[Start of section]

/-! ### The step -/

theorem State.portAt_of_chosen {s s0 : State} {c pre k : Nat} {ready : List Nat} (hr : s.readySeats c pre = (s0, ready))
    (hk : (s0.core c).choose ready = some k) :
    s.portAt c pre = Say.issued (s0.modCore c (fun x => x.ages ready (some k))) c
      ((s0.modCore c (fun x => x.ages ready (some k))).issueAt { core := c, seat := k } pre) := by
  unfold State.portAt
  generalize s.readySeats c pre = r at hr
  subst hr
  dsimp only
  rw [hk]
  dsimp only
  cases (s0.modCore c (fun x => x.ages ready (some k))).issueAt { core := c, seat := k } pre <;> rfl

theorem State.portAt_of_none {s s0 : State} {c pre : Nat} {ready : List Nat} (hr : s.readySeats c pre = (s0, ready))
    (hk : (s0.core c).choose ready = none) : s.portAt c pre = .next (s0.modCore c (fun x => x.ages ready none)) := by
  unfold State.portAt
  generalize s.readySeats c pre = r at hr
  subst hr
  dsimp only
  rw [hk]

theorem runMove_eq_woken (m : Move) (s : State) : runMove m s = Say.woken m (act m s) := by
  unfold runMove
  cases act m s <;> rfl

theorem State.popMove_cons {s : State} {m : Move} {ms : List Move} (h : s.agenda = m :: ms) :
    s.popMove = (m, { s with agenda := ms }) := by
  simp only [State.popMove, h]

/-- A step makes the move at the head of the agenda. -/
theorem step_of_agenda {s : State} {m : Move} {ms : List Move} (h : s.agenda = m :: ms)
    (hgo : s.modl.tripped = false ∨ m = .event .moduleColdReset) :
    step s = Say.woken m (act m { s with agenda := ms }) := by
  have hrun : ¬ (s.modl.tripped ∧ m ≠ .event .moduleColdReset) := by
    rintro ⟨htrip, hm⟩
    rcases hgo with h | h
    · simp [h] at htrip
    · exact hm h
  rw [step, State.popMove_cons h, if_neg hrun, runMove_eq_woken]

/-- R413, R414: after a thermal trip a move that is no cold reset stops the machine. -/
theorem step_of_tripped {s : State} {m : Move} {ms : List Move} (h : s.agenda = m :: ms) (htrip : s.modl.tripped = true)
    (hm : m ≠ .event .moduleColdReset) : step s = .fault .clocksStopped := by
  rw [step, State.popMove_cons h, if_pos ⟨htrip, hm⟩]

/-- Settles O56: the laws above, move by move. -/
theorem stepRunsDecodedInstruction : Obligations.StepRunsDecodedInstruction := by
  intro c k pre n ns cycles hard tx em l a st m ms i u s s'
  refine ⟨State.nextInstr_of_fetches, ?issue, ?strand, ?port, ?single, ?event, fun hgo => ⟨?reach, ?flaw, ?pass, ?flits⟩,
    fun htrip h hm => step_of_tripped h htrip hm⟩
  case issue =>
    intro u0 x hready hreports hlead hnext
    obtain ⟨hn, hf, hr⟩ := State.issueAt_eq pre hready hreports hlead hnext
    cases ho : exec i u0 with
    | next t => exact hn t ho
    | fault f => exact hf f ho
    | refused r => exact hr r ho
  case strand =>
    intro hgo h hst
    rw [step_of_agenda h (.inl hgo), act, if_neg hst]
  case port =>
    intro hgo h
    rcases hr : s'.readySeats c pre with ⟨s0, ready⟩
    have hlt : ∀ k ∈ ready, k < 4 := fun k hk => State.lt_of_mem_readySeats (s := s') (c := c) (pre := pre) (by rw [hr]; exact hk)
    refine ⟨?_, fun j hj => ⟨Core.mem_of_choose hj, fun i => Core.age_le_of_choose hj, fun hage i => Core.pri_le_of_choose hj hage⟩,
      Core.choose_eq_none_iff hlt⟩
    rw [step_of_agenda h (.inl hgo), act]
    cases hk : (s0.core c).choose ready with
    | none => rw [State.portAt_of_none hr hk]
    | some k => rw [State.portAt_of_chosen hr hk]
  case single =>
    intro hgo h hk hready hothers hmet s1
    have hr := State.readySeats_eq_singleton hk hready hothers hmet
    rw [step_of_agenda h (.inl hgo), act, State.portAt_of_chosen hr (Core.choose_singleton hk)]
    simp [Core.ages, s1, s']
  case event =>
    intro hgo h hi
    have hgo : s.modl.tripped = false ∨ Move.event i = .event .moduleColdReset := hgo.imp_right (congrArg Move.event)
    rw [step_of_agenda h hgo, act, if_pos hi]
  case reach => rintro rfl h; exact step_of_agenda h (.inl hgo)
  case flaw => rintro rfl h; exact step_of_agenda h (.inl hgo)
  case pass => rintro rfl h; exact step_of_agenda h (.inl hgo)
  case flits => rintro rfl h; exact step_of_agenda h (.inl hgo)

end Sys2Proof.Machine
end

section
/-! PROOFS. How a computation goes past its checks, and loads and stores as they leave their strand (R313 to R319, R321). -/
namespace Sys2Proof.Machine

/-! ### Waits and checks at issue -/

@[simp] theorem raise_eq {α : Type} (c : Cause) (o v : Nat) (s : State) :
    (raise c o v : M α) s = .error (.trap { cause := c, opnd := o, val := BitVec.ofNat 64 v }) s := rfl

/-- A check that is made in one case only, and passes there, is passed. -/
theorem M.ite_check_run {α : Type} {b : Prop} [Decidable b] {m : M Unit} {s : State} (h : b → m s = .ok () s) (k : M α) :
    (if b then m >>= fun _ => k else k) s = k s := by
  split
  · exact M.bind_ok (h ‹_›)
  · rfl

theorem afterLda_ok {s : State} (h : s.ldaOpen s.cur = false) : afterLda s = .ok () s := by
  simp [afterLda, M.bind_run, h]

theorem release_ok {s : State} (h : s.quiet s.cur = true) : release s = .ok () s := by
  simp [release, M.bind_run, h]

[End of section]

## Exercise instructions
Word for word, give the whole listing again.

## Your solution
/-! ### The step -/

theorem State.portAt_of_chosen {s s0 : State} {c pre k : Nat} {ready : List Nat} (hr : s.readySeats c pre = (s0, ready))
    (hk : (s0.core c).choose ready = some k) :
    s.portAt c pre = Say.issued (s0.modCore c (fun x => x.ages ready (some k))) c
      ((s0.modCore c (fun x => x.ages ready (some k))).issueAt { core := c, seat := k } pre) := by
  unfold State.portAt
  generalize s.readySeats c pre = r at hr
  subst hr
  dsimp only
  rw [hk]
  dsimp only
  cases (s0.modCore c (fun x => x.ages ready (some k))).issueAt { core := c, seat := k } pre <;> rfl

theorem State.portAt_of_none {s s0 : State} {c pre : Nat} {ready : List Nat} (hr : s.readySeats c pre = (s0, ready))
    (hk : (s0.core c).choose ready = none) : s.portAt c pre = .next (s0.modCore c (fun x => x.ages ready none)) := by
  unfold State.portAt
  generalize s.readySeats c pre = r at hr
  subst hr
  dsimp only
  rw [hk]

theorem runMove_eq_woken (m : Move) (s : State) : runMove m s = Say.woken m (act m s) := by
  unfold runMove
  cases act m s <;> rfl

theorem State.popMove_cons {s : State} {m : Move} {ms : List Move} (h : s.agenda = m :: ms) :
    s.popMove = (m, { s with agenda := ms }) := by
  simp only [State.popMove, h]

/-- A step makes the move at the head of the agenda. -/
theorem step_of_agenda {s : State} {m : Move} {ms : List Move} (h : s.agenda = m :: ms)
    (hgo : s.modl.tripped = false ∨ m = .event .moduleColdReset) :
    step s = Say.woken m (act m { s with agenda := ms }) := by
  have hrun : ¬ (s.modl.tripped ∧ m ≠ .event .moduleColdReset) := by
    rintro ⟨htrip, hm⟩
    rcases hgo with h | h
    · simp [h] at htrip
    · exact hm h
  rw [step, State.popMove_cons h, if_neg hrun, runMove_eq_woken]

/-- R413, R414: after a thermal trip a move that is no cold reset stops the machine. -/
theorem step_of_tripped {s : State} {m : Move} {ms : List Move} (h : s.agenda = m :: ms) (htrip : s.modl.tripped = true)
    (hm : m ≠ .event .moduleColdReset) : step s = .fault .clocksStopped := by
  rw [step, State.popMove_cons h, if_pos ⟨htrip, hm⟩]

/-- Settles O56: the laws above, move by move. -/
theorem stepRunsDecodedInstruction : Obligations.StepRunsDecodedInstruction := by
  intro c k pre n ns cycles hard tx em l a st m ms i u s s'
  refine ⟨State.nextInstr_of_fetches, ?issue, ?strand, ?port, ?single, ?event, fun hgo => ⟨?reach, ?flaw, ?pass, ?flits⟩,
    fun htrip h hm => step_of_tripped h htrip hm⟩
  case issue =>
    intro u0 x hready hreports hlead hnext
    obtain ⟨hn, hf, hr⟩ := State.issueAt_eq pre hready hreports hlead hnext
    cases ho : exec i u0 with
    | next t => exact hn t ho
    | fault f => exact hf f ho
    | refused r => exact hr r ho
  case strand =>
    intro hgo h hst
    rw [step_of_agenda h (.inl hgo), act, if_neg hst]
  case port =>
    intro hgo h
    rcases hr : s'.readySeats c pre with ⟨s0, ready⟩
    have hlt : ∀ k ∈ ready, k < 4 := fun k hk => State.lt_of_mem_readySeats (s := s') (c := c) (pre := pre) (by rw [hr]; exact hk)
    refine ⟨?_, fun j hj => ⟨Core.mem_of_choose hj, fun i => Core.age_le_of_choose hj, fun hage i => Core.pri_le_of_choose hj hage⟩,
      Core.choose_eq_none_iff hlt⟩
    rw [step_of_agenda h (.inl hgo), act]
    cases hk : (s0.core c).choose ready with
    | none => rw [State.portAt_of_none hr hk]
    | some k => rw [State.portAt_of_chosen hr hk]
  case single =>
    intro hgo h hk hready hothers hmet s1
    have hr := State.readySeats_eq_singleton hk hready hothers hmet
    rw [step_of_agenda h (.inl hgo), act, State.portAt_of_chosen hr (Core.choose_singleton hk)]
    simp [Core.ages, s1, s']
  case event =>
    intro hgo h hi
    have hgo : s.modl.tripped = false ∨ Move.event i = .event .moduleColdReset := hgo.imp_right (congrArg Move.event)
    rw [step_of_agenda h hgo, act, if_pos hi]
  case reach => rintro rfl h; exact step_of_agenda h (.inl hgo)
  case flaw => rintro rfl h; exact step_of_agenda h (.inl hgo)
  case pass => rintro rfl h; exact step_of_agenda h (.inl hgo)
  case flits => rintro rfl h; exact step_of_agenda h (.inl hgo)

end Sys2Proof.Machine
end

section
/-! PROOFS. How a computation goes past its checks, and loads and stores as they leave their strand (R313 to R319, R321). -/
namespace Sys2Proof.Machine

/-! ### Waits and checks at issue -/

@[simp] theorem raise_eq {α : Type} (c : Cause) (o v : Nat) (s : State) :
    (raise c o v : M α) s = .error (.trap { cause := c, opnd := o, val := BitVec.ofNat 64 v }) s := rfl

/-- A check that is made in one case only, and passes there, is passed. -/
theorem M.ite_check_run {α : Type} {b : Prop} [Decidable b] {m : M Unit} {s : State} (h : b → m s = .ok () s) (k : M α) :
    (if b then m >>= fun _ => k else k) s = k s := by
  split
  · exact M.bind_ok (h ‹_›)
  · rfl

theorem afterLda_ok {s : State} (h : s.ldaOpen s.cur = false) : afterLda s = .ok () s := by
  simp [afterLda, M.bind_run, h]

theorem release_ok {s : State} (h : s.quiet s.cur = true) : release s = .ok () s := by
  simp [release, M.bind_run, h]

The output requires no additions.